>>>>>

/-! ## modGal -/

@[simp] theorem modGal_boot (s : State) (g : Nat) (f : Gal → Gal) : (s.modGal g f).boot = s.boot := rfl
@[simp] theorem modGal_tbs (s : State) (g : Nat) (f : Gal → Gal) : (s.modGal g f).tbs = s.tbs := rfl
@[simp] theorem modGal_chans (s : State) (g : Nat) (f : Gal → Gal) : (s.modGal g f).chans = s.chans := rfl
@[simp] theorem modGal_wins (s : State) (g : Nat) (f : Gal → Gal) : (s.modGal g f).wins = s.wins := rfl
@[simp] theorem modGal_engs (s : State) (g : Nat) (f : Gal → Gal) : (s.modGal g f).engs = s.engs := rfl
@[simp] theorem modGal_slots (s : State) (g : Nat) (f : Gal → Gal) : (s.modGal g f).slots = s.slots := rfl
@[simp] theorem modGal_evc (s : State) (g : Nat) (f : Gal → Gal) : (s.modGal g f).evc = s.evc := rfl
@[simp] theorem modGal_links (s : State) (g : Nat) (f : Gal → Gal) : (s.modGal g f).links = s.links := rfl
@[simp] theorem modGal_arbs (s : State) (g : Nat) (f : Gal → Gal) : (s.modGal g f).arbs = s.arbs := rfl
@[simp] theorem modGal_ports (s : State) (g : Nat) (f : Gal → Gal) : (s.modGal g f).ports = s.ports := rfl
@[simp] theorem modGal_txns (s : State) (g : Nat) (f : Gal → Gal) : (s.modGal g f).txns = s.txns := rfl
@[simp] theorem modGal_nextTxn (s : State) (g : Nat) (f : Gal → Gal) : (s.modGal g f).nextTxn = s.nextTxn := rfl
@[simp] theorem modGal_lines (s : State) (g : Nat) (f : Gal → Gal) : (s.modGal g f).lines = s.lines := rfl
@[simp] theorem modGal_vitFlush (s : State) (g : Nat) (f : Gal → Gal) : (s.modGal g f).vitFlush = s.vitFlush := rfl
@[simp] theorem modGal_vitOld (s : State) (g : Nat) (f : Gal → Gal) : (s.modGal g f).vitOld = s.vitOld := rfl
@[simp] theorem modGal_sliceCord (s : State) (g : Nat) (f : Gal → Gal) : (s.modGal g f).sliceCord = s.sliceCord := rfl
@[simp] theorem modGal_dsp (s : State) (g : Nat) (f : Gal → Gal) : (s.modGal g f).dsp = s.dsp := rfl
@[simp] theorem modGal_rw (s : State) (g : Nat) (f : Gal → Gal) : (s.modGal g f).rw = s.rw := rfl
@[simp] theorem modGal_hold (s : State) (g : Nat) (f : Gal → Gal) : (s.modGal g f).hold = s.hold := rfl
@[simp] theorem modGal_stage (s : State) (g : Nat) (f : Gal → Gal) : (s.modGal g f).stage = s.stage := rfl
@[simp] theorem modGal_loader (s : State) (g : Nat) (f : Gal → Gal) : (s.modGal g f).loader = s.loader := rfl
@[simp] theorem modGal_keys (s : State) (g : Nat) (f : Gal → Gal) : (s.modGal g f).keys = s.keys := rfl
@[simp] theorem modGal_keyWins (s : State) (g : Nat) (f : Gal → Gal) : (s.modGal g f).keyWins = s.keyWins := rfl
@[simp] theorem modGal_fcr (s : State) (g : Nat) (f : Gal → Gal) : (s.modGal g f).fcr = s.fcr := rfl
@[simp] theorem modGal_doc (s : State) (g : Nat) (f : Gal → Gal) : (s.modGal g f).doc = s.doc := rfl
@[simp] theorem modGal_doms (s : State) (g : Nat) (f : Gal → Gal) : (s.modGal g f).doms = s.doms := rfl
@[simp] theorem modGal_pcm (s : State) (g : Nat) (f : Gal → Gal) : (s.modGal g f).pcm = s.pcm := rfl
@[simp] theorem modGal_ledger (s : State) (g : Nat) (f : Gal → Gal) : (s.modGal g f).ledger = s.ledger := rfl
@[simp] theorem modGal_sbp (s : State) (g : Nat) (f : Gal → Gal) : (s.modGal g f).sbp = s.sbp := rfl
@[simp] theorem modGal_mst (s : State) (g : Nat) (f : Gal → Gal) : (s.modGal g f).mst = s.mst := rfl
@[simp] theorem modGal_resp (s : State) (g : Nat) (f : Gal → Gal) : (s.modGal g f).resp = s.resp := rfl
@[simp] theorem modGal_snpRsp (s : State) (g : Nat) (f : Gal → Gal) : (s.modGal g f).snpRsp = s.snpRsp := rfl
@[simp] theorem modGal_trace (s : State) (g : Nat) (f : Gal → Gal) : (s.modGal g f).trace = s.trace := rfl
@[simp] theorem modGal_fresh (s : State) (g : Nat) (f : Gal → Gal) : (s.modGal g f).fresh = s.fresh := rfl
@[simp] theorem modGal_pending (s : State) (g : Nat) (f : Gal → Gal) : (s.modGal g f).pending = s.pending := rfl
@[simp] theorem modGal_chan_of (s : State) (g : Nat) (f : Gal → Gal) (m : BitVec 12) : (s.modGal g f).chan m = s.chan m := rfl
@[simp] theorem modGal_eng_of (s : State) (g : Nat) (f : Gal → Gal) (k : EngId) : (s.modGal g f).eng k = s.eng k := rfl
@[simp] theorem modGal_slot_of (s : State) (g : Nat) (f : Gal → Gal) (k : EngId) : (s.modGal g f).slot k = s.slot k := rfl
@[simp] theorem modGal_link_of (s : State) (g : Nat) (f : Gal → Gal) (k : BitVec 5) : (s.modGal g f).link k = s.link k := rfl
@[simp] theorem modGal_arb_of (s : State) (g : Nat) (f : Gal → Gal) (k : Nat) : (s.modGal g f).arb k = s.arb k := rfl
@[simp] theorem modGal_port_of (s : State) (g : Nat) (f : Gal → Gal) (k : Nat) : (s.modGal g f).port k = s.port k := rfl
@[simp] theorem modGal_dom_of (s : State) (g : Nat) (f : Gal → Gal) (k : Nat) : (s.modGal g f).dom k = s.dom k := rfl
@[simp] theorem modGal_domOn_of (s : State) (g : Nat) (f : Gal → Gal) (k : Nat) : (s.modGal g f).domOn k = s.domOn k := rfl
@[simp] theorem modGal_pair_of (s : State) (g : Nat) (f : Gal → Gal) (k : Nat) : (s.modGal g f).pair k = s.pair k := rfl
@[simp] theorem modGal_sc_of (s : State) (g : Nat) (f : Gal → Gal) (k : Nat) : (s.modGal g f).sc k = s.sc k := rfl
@[simp] theorem modGal_rq_of (s : State) (g : Nat) (f : Gal → Gal) (k : Nat) : (s.modGal g f).rq k = s.rq k := rfl
@[simp] theorem modGal_sub_of (s : State) (g : Nat) (f : Gal → Gal) (k : Nat) : (s.modGal g f).sub k = s.sub k := rfl
@[simp] theorem modGal_evo_of (s : State) (g : Nat) (f : Gal → Gal) (k : Nat) : (s.modGal g f).evo k = s.evo k := rfl
@[simp] theorem modGal_irq_of (s : State) (g : Nat) (f : Gal → Gal) (k : Nat) : (s.modGal g f).irq k = s.irq k := rfl
@[simp] theorem modGal_line_of (s : State) (g : Nat) (f : Gal → Gal) (k : Nat) : (s.modGal g f).line k = s.line k := rfl
@[simp] theorem modGal_dspOf_of (s : State) (g : Nat) (f : Gal → Gal) (m : BitVec 12) : (s.modGal g f).dspOf m = s.dspOf m := rfl
@[simp] theorem modGal_sup_of (s : State) (g : Nat) (f : Gal → Gal) (k : Nat) : (s.modGal g f).sup k = s.sup k := rfl
@[simp] theorem modGal_clk_of (s : State) (g : Nat) (f : Gal → Gal) (k : Nat) : (s.modGal g f).clk k = s.clk k := rfl
@[simp] theorem modGal_key_of (s : State) (g : Nat) (f : Gal → Gal) (k : Nat) : (s.modGal g f).key k = s.key k := rfl
@[simp] theorem modGal_keyWin_of (s : State) (g : Nat) (f : Gal → Gal) (k : Nat) : (s.modGal g f).keyWin k = s.keyWin k := rfl
@[simp] theorem modGal_win_of (s : State) (g : Nat) (f : Gal → Gal) (k : Nat) : (s.modGal g f).win k = s.win k := rfl
@[simp] theorem modGal_app_of (s : State) (g : Nat) (f : Gal → Gal) (r : Reg) : (s.modGal g f).app r = s.app r := rfl
@[simp] theorem modGal_stg_of (s : State) (g : Nat) (f : Gal → Gal) (r : Reg) : (s.modGal g f).stg r = s.stg r := rfl
@[simp] theorem modGal_reg_of (s : State) (g : Nat) (f : Gal → Gal) (r : Reg) : (s.modGal g f).reg r = s.reg r := rfl
@[simp] theorem modGal_now_of (s : State) (g : Nat) (f : Gal → Gal) : (s.modGal g f).now = s.now := rfl
@[simp] theorem modGal_coreOn_of (s : State) (g : Nat) (f : Gal → Gal) : (s.modGal g f).coreOn = s.coreOn := rfl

<<<<<

Description of the task: Only the number is wanted: how many lines in the listing contain the word "EngId"?

Task response: 2